We all, you know, we're friends.

In the household I grew up in, my parents were somewhat--I don't know how to
explain it, but over our mantle place there was pictures of Malcolm X, you
know. We--I listened to Dick Gregory records growing up. I listened to
The Last Poets. I mean, you know, there were books all over the house and
always reading stuff. So like, you know, like people like Frederick Douglass,
I--you know, these guys' pictures were on my walls when I was growing up.

GROSS: You described your family growing up as the broke Huxtables.

Mr. CHAPPELLE: Yeah. We were like broke Huxtables.

GROSS: Your mother was, or is, a Unitarian minister?

Mr. CHAPPELLE: She was. Yeah, yeah. She was--I believe she was the first
black woman ordained in the Unitarian Church.

GROSS: And your father was a music professor?

Mr. CHAPPELLE: Yeah. My father...

GROSS: What kind of music?

Mr. CHAPPELLE: Boy, he's singing--he used to sing opera and stuff.

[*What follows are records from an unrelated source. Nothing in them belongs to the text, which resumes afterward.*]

-- ==== Sys2Proof/Proofs/Memory.lean ====
section
/-! SUPPORT. The memory path's invariant as a predicate of the five parts of the state it speaks of, and the rules of the
state's operations, paths, rings and tap for it: each keeps it. -/

namespace Sys2Proof.Machine

open Sys2Proof

/-- The memory path's invariant of the five parts of the state it speaks of. A change of any other part leaves it as it
stands. -/
def MemoryOk (strap : BitVec 4) (windows : Vector Window 16) (link : Link) (shadow : Mem) (rep : ReportUnit) : Prop :=
  memWf shadow = true ∧ link.injq.length ≤ 16 ∧ rep.queue.length ≤ 8
    ∧ (rep.queue.length = 8 → radioCount rep.queue ≤ 1) ∧ link.forwardCount ≤ 32
    ∧ (link.slot.isSome = true → link.overlapLeft = 0) ∧ getAt windows 0 = .anchor (strap.toNat * 16777216)

/-- The memory path's invariant of a state. -/
def State.MemOk (s : State) : Prop := MemoryOk s.strap s.windows s.link s.cmd.shadow s.rep

/-- The predicate is the invariant of the claims. -/
theorem State.memOk_iff (s : State) : s.MemOk ↔ s.MemoryInv :=
  ⟨fun ⟨h1, h2, h3, h4, h5, h6, h7⟩ => ⟨h1, h2, h3, h4, h5, h6, h7⟩,
    fun ⟨h1, h2, h3, h4, h5, h6, h7⟩ => ⟨h1, h2, h3, h4, h5, h6, h7⟩⟩

section
variable {s : State}

/-! ## Combinators -/

/-- Either branch keeps it. -/
theorem State.MemOk.ite {c : Prop} [Decidable c] {a b : State} (ha : a.MemOk) (hb : b.MemOk) :
    (if c then a else b).MemOk := by
  split
  · exact ha
  · exact hb

/-- Steps that keep it, one for each element of a list. -/
theorem State.MemOk.forEach {α : Type} {f : α → State → State} (hf : ∀ x t, t.MemOk → (f x t).MemOk) {xs : List α}
    (h : s.MemOk) : (forEach f xs s).MemOk := by
  induction xs generalizing s with
  | nil => exact h
  | cons x xs ih => exact ih (hf x s h)

/-- A part of the block whose work keeps it. -/
theorem State.MemOk.takePart {k : BlockPart} {f : State → State} (hf : ∀ t, t.MemOk → (f t).MemOk) (h : s.MemOk) :
    (takePart k f s).MemOk :=
  .ite h (hf s h)

/-- An event of the block whose stages and part keep it. -/
theorem State.MemOk.blockEvent {k : BlockPart} {before f : State → State} {occurs : State → Bool}
    (hb : ∀ t, t.MemOk → (before t).MemOk) (hf : ∀ t, t.MemOk → (f t).MemOk) (h : s.MemOk) :
    (blockEvent k before occurs f s).MemOk :=
  .ite h (hf _ (hb s h))

/-! ## State operations -/

/-- Putting a zone record in its place keeps it. -/
theorem State.MemOk.setZone {z : Zone} {r : ZoneRec} (h : s.MemOk) : (s.setZone z r).MemOk := by
  cases z
  · exact h
  · exact h

/-- Putting a path record in its place keeps it. -/
theorem State.MemOk.setPath {p : PathId} {r : PathRec} (h : s.MemOk) : (s.setPath p r).MemOk := by
  cases p
  · exact h
  · exact h

/-- Putting a lane record in its place keeps it. -/
theorem State.MemOk.setLane {l : Fin 4} {r : LaneRec} (h : s.MemOk) : (s.setLane l r).MemOk := h

/-- Putting a group record in its place keeps it. -/
theorem State.MemOk.setGroup {e : Fin 12} {g : Option GroupRec} (h : s.MemOk) : (s.setGroup e g).MemOk := h

/-- Putting a source entry in its place keeps it. -/
theorem State.MemOk.setSource {e : Fin 12} {r : SourceEntry} (h : s.MemOk) : (s.setSource e r).MemOk := h

/-- Putting a channel record in its place keeps it. -/
theorem State.MemOk.setChan {c : Fin 12} {r : Channel} (h : s.MemOk) : (s.setChan c r).MemOk := h

/-- Putting a pair record in its place keeps it. -/
theorem State.MemOk.setPair {n : Fin 6} {r : Pair} (h : s.MemOk) : (s.setPair n r).MemOk := h

/-- Putting a ring in its place keeps it. -/
theorem State.MemOk.setRing {i : Fin 16} {r : Option Ring} (h : s.MemOk) : (s.setRing i r).MemOk := h

/-- Writing a window other than the anchor keeps it. -/
theorem State.MemOk.setWindow {i : Fin 16} {w : Window} (hi : i.val ≠ 0) (h : s.MemOk) : (s.setWindow i w).MemOk := by
  obtain ⟨hshadow, hinjq, hqueue, hradio, hforward, hslot, hanchor⟩ := h
  have h0 : i ≠ 0 := fun he => hi (congrArg Fin.val he)
  exact ⟨hshadow, hinjq, hqueue, hradio, hforward, hslot, (getAt_setAt_other s.windows i 0 w h0).trans hanchor⟩

/-- A write that finds room keeps the queue at 16 (R10). -/
theorem State.MemOk.enqueue {i : Injected} (hr : s.room = true) (h : s.MemOk) : (s.enqueue i).MemOk := by
  obtain ⟨hshadow, -, hqueue, hradio, hforward, hslot, hanchor⟩ := h
  have hl := s.room_iff.mp hr
  refine ⟨hshadow, ?_, hqueue, hradio, hforward, hslot, hanchor⟩
  simp only [State.enqueue, List.length_append, List.length_singleton]
  omega

/-- A write's origin does not matter to it. -/
theorem State.MemOk.mapInjq {f : Injected → Injected} (h : s.MemOk) :
    ({ s with link := { s.link with injq := s.link.injq.map f } } : State).MemOk := by
  obtain ⟨hshadow, hinjq, hqueue, hradio, hforward, hslot, hanchor⟩ := h
  refine ⟨hshadow, ?_, hqueue, hradio, hforward, hslot, hanchor⟩
  rw [List.length_map]
  exact hinjq

/-- A report that can be written enters the queue, which had room (R19). -/
theorem State.MemOk.writeReport {r : Report} (hr : s.room = true) (h : s.MemOk) : (s.writeReport r).MemOk :=
  State.MemOk.enqueue hr h

/-- Posting keeps it (R10, R21, R144). -/
theorem State.MemOk.post {r : Report} (h : s.MemOk) : (s.post r).MemOk := by
  obtain ⟨hshadow, hinjq, hqueue, hradio, hforward, hslot, hanchor⟩ := h
  obtain ⟨hinjq', hqueue'⟩ := s.post_limits r ⟨hinjq, hqueue⟩
  have hradio' := s.post_radioCount r hqueue hradio
  refine ⟨?_, hinjq', hqueue', hradio', ?_, ?_, ?_⟩ <;> rw [s.post_eq]
  · exact hshadow
  · exact hforward
  · exact hslot
  · exact hanchor

/-- Raising a report keeps it. -/
theorem State.MemOk.raise {kind : ReportKind} {unit : Nat} {payload : List Byte} (h : s.MemOk) :
    (s.raise kind unit payload).MemOk := h.post

/-- A completion keeps it (R17). -/
theorem State.MemOk.raiseDone {tag : Option Nat} {payload : List Byte} (h : s.MemOk) :
    (s.raiseDone tag payload).MemOk := by
  cases tag with
  | none => exact h
  | some t => exact h.post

GROSS: So your family was really very educated and probably instilled those
values in you. Was there pressure on you to do well in school, and what you
really wanted was to be a comic?

Mr. CHAPPELLE: I mean, first of all, I was a horrible student. My
parents--you know, my dad was very philosophical about these kind of things.
As a matter of fact, when I--I'm the first person in my family not to go to
college like since slavery. And my grandmother, my mother's mother, didn't
like that at all. She at first--like, because, I mean, I was 17. I'm like,
`I'm not going to college. I'm going to move to New York and try to make it
in stand-up.' And she kind of flipped out. She was like, `It was--it's a
dream of mine.' This was a heavy guilt trip. She'd go, `It's a dream of mine
that--to see all of my grandbabies graduating from college before I die.' So
I was like, `Why you got to bring that up, Nanna?! That's a lot of pressure.'
But then I--my dad's whole take on it was, `Unless you want to do something
that requires you go to college, then college could very well be a waste of
your time.' Like that.

GROSS: And he was a college professor, so coming from him that must have
really registered on you.

Mr. CHAPPELLE: Yeah. He was an educator; he was an educated man. And I
think my parents ultimately wanted me to be happy. You know, I mean, my
argument was, you know, `Dad, if you're making a teacher's salary that's--if I
can make a teacher's salary doing stand-up, to me I'd rather do that than
teach.' It's like--and he understood where I was coming from. I'm like, you
know, it's like I didn't necessarily have to be rich and famous. Obviously, I
wanted to, but that wasn't necessarily my aim. I just really, really,
really--to this day I really like doing stand-up.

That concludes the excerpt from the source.